# Thread: Continuity on rationals?

1. ## Continuity on rationals?

If $\displaystyle g:R \rightarrow R$ is continuous and $\displaystyle f:R \rightarrow R$ is such that f(x)=g(x) for all rational numbers x, is f continuos?

I'm not 100% sure about this because f is clearly continuos on the rationals, but what happens at the irrationals?

EDIT: Being slow today... consider g(x) = 1 (hence cts) and f(x) = 1 for x in Q, and 0 for x in R\Q. f(x) is discontinuous everywhere.

2. Let g(x) = 0 for all x and let f(x) = 0 when x is rational, f(x) = 1 when x is irrational. Clearly, f is not continuous.

On the other hand, if both f and g are continuous and f(x) = g(x) for all rational x, then f(x) = g(x) everywhere.

3. Originally Posted by emakarov
On the other hand, if both f and g are continuous and f(x) = g(x) for all rational x, then f(x) = g(x) everywhere.
How would I prove this bit?

4. Given any irrational, x, there exist a sequence of rationals, $\displaystyle \{r_i\}$ which converges to x.
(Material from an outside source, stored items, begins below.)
-- ==== Sys2Proof/Machine/TypesTime.lean ====
section
/-! DEFINITION. State of the RTC (R215 to R221) and of the time engine (R211 to R234). -/

namespace Sys2Proof.Machine

/-- The staged set of the RTC, R220: software's 40-bit SEC or its calendar halves, whichever was written later, WEEKDAY,
and the engine's SEC. -/
structure RtcStage where
  sec : Option Nat := none
  date : Option Word := none
  time : Option Word := none
  wday : Option Nat := none
  engine : Option Nat := none
deriving DecidableEq, Repr

/-- Nothing staged. -/
def RtcStage.init : RtcStage := { }

/-- The RTC beside its page, on its own clock in ns, which runs `off` ahead of the free-running time of the light path: the
latest second boundary, SUBSEC while the crystal is stopped, the start of the wake timer's count, its steps while the
crystal is stopped, and the staged set. -/
structure RtcSt where
  off : Nat := 0
  secAt : Nat := 0
  stopped : Option Nat := some 0
  wakeAt : Nat := 0
  wakeHeld : Option Nat := some 0
  stage : RtcStage := .init
deriving DecidableEq, Repr

/-- The RTC as after a COLD reset, before the crystal first starts (R217). -/
def RtcSt.init : RtcSt := { }

/-- A source's offset measurements, R223, R224: the latest ones (newest first, at most 16), consecutive ones within
±200 ns, beyond ±1 µs and within ±1 µs, and the latest. -/
structure SrcMeas where
  hist : List Int := []
  near : Nat := 0
  far : Nat := 0
  good : Nat := 0
deriving DecidableEq, Repr

/-- No measurement. -/
def SrcMeas.init : SrcMeas := { }

/-- The part of a PTP message's header that decides whether the module takes it (R222): domainNumber, minorVersionPTP, unicast,
logMessageInterval, transport (0 UDP over IPv4, 1 UDP over IPv6, 2 Ethernet), and the sending port's identity. -/
structure PtpHdr where
  dom : Nat
  minor : Nat
  unicast : Bool
  interval : Int
  carrier : Nat
  src : Nat
deriving DecidableEq, Repr

/-- How a PTP message that the module writes into is kept valid (R232): a UDP checksum of 0, or the two trailing octets; the
FCS is recomputed. -/
structure PtpFix where
  zeroSum : Bool
  trailer : Bool
deriving DecidableEq, Repr

/-- What the transport of a message asks for, R232. -/
def ptpFix (c : Nat) : PtpFix := ⟨c == 0, c == 1⟩

/-- A Delay_Req as it leaves (R214, R222, R232): sequence number, originTimestamp with the low 48 bits of the seconds,
transport, and source address. -/
structure DelayReq where
  seq : Nat
  sec : Nat
  ns : Nat
  carrier : Nat
  fix : PtpFix
  mac : Nat
deriving DecidableEq, Repr

/-- A PTP domain's slave instance, R222, R223: the identity of the selected master and the domain number it was selected in,
its Announce data, the measurements, the Sync that waits for its Follow_Up (sequence number, receive stamp, correction), the
latest Sync interval from master to slave, the Delay_Req that waits (sequence number, departure), the mean path delay in ns,
the transport of the master's Sync, and the latest Delay_Req sent. -/
structure PtpDom where
  master : Option Nat := none
  dom : Nat := 0
  utcOfs : Int := 0
  utcValid : Bool := false
  leap : Nat := 0
  meas : SrcMeas := .init
  sync : Option (Nat × Int × Int) := none
  toSlave : Option Int := none
  req : Option (Nat × Int) := none
  delay : Int := 0
  transport : Nat := 0
  out : Option DelayReq := none
deriving DecidableEq, Repr

/-- A domain that has heard nothing. -/
def PtpDom.init : PtpDom := { }

/-- The GNSS source, R224: the second the latest sentence names and the one before it, the latest edges of PPS_IN
(disciplined ns), whether the sentence or the edge waits for the other, and consecutive good seconds. -/
structure GnssSt where
  named : Option Nat := none
  lastNamed : Option Nat := none
  edge : Option Int := none
  lastEdge : Option Int := none
  run : Nat := 0
  meas : SrcMeas := .init
deriving DecidableEq, Repr

/-- A GNSS source that has heard nothing. -/
def GnssSt.init : GnssSt := { }

/-- A jump being waited on, R229: its first and latest measurements, and whether all were within ±1 ms of the first. -/
structure StepWait where
  first : Int
  latest : Int
  ok : Bool
deriving DecidableEq, Repr

/-- The time engine beside its page: whether the sources run (boot stage 21), whether both domains are enabled with one DOMAIN
(R230), the correction still to slew in ns, a jump
waited on, the ms at which the holdover began, the latest PPS_OUT pulse (ns) and the pulses sent; the latest relations
between the free-running counter and the disciplined time, newest first, each with the count from which it holds
(R144). -/
structure TimeSt where
  on : Bool := false
  same : Bool := false
  dom : Tab PtpDom := []
  gnss : GnssSt := .init
  slew : Int := 0
  wait : Option StepWait := none
  holdAt : Nat := 0
  ppsAt : Option Nat := none
  ppsCnt : Nat := 0
  rel : List (Nat × Int) := []
deriving DecidableEq, Repr

/-- The time engine as after reset. -/
def TimeSt.init : TimeSt := { }

/-- What an Announce carries, R212, R213, R223; `best` says that the best master clock algorithm of IEEE 1588 selects
its sender. DESIGN CHOICE: log entry 9. -/
structure AnnounceMsg where
  best : Bool
  cls : Nat
  utcOfs : Int
  utcValid : Bool
  leap61 : Bool
  leap59 : Bool
deriving DecidableEq, Repr

end Sys2Proof.Machine
end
Since f is continuous, $\displaystyle f(x)= \lim_{i\to\infty} f(r_i)= \lim_{i\to\infty} g(r_i)= g(x)$ because g is continuous.

5. ## Re: Continuity on rationals?

An even more interesting scenario on the properties f(x) can have is the following :
Let g(x) = sin(x) which is continuous over R
Let f(x) = g(x) for x rational (f agrees with g at rationals)
= -g(x) for x irrational (reflection of graph of g along the X axis at irrational x values)
It is easy to prove that f(x) is continouus only at the points K*pi, K belonging to Integers
and discontinuous everywhere ! Similarly, we can construct counter-intuitive functions continuous, say at Integers and
discontinuous elsewhere ! The old classic ,Hobson's "Theory of Functions-I,II" would be an illuminating read !!!!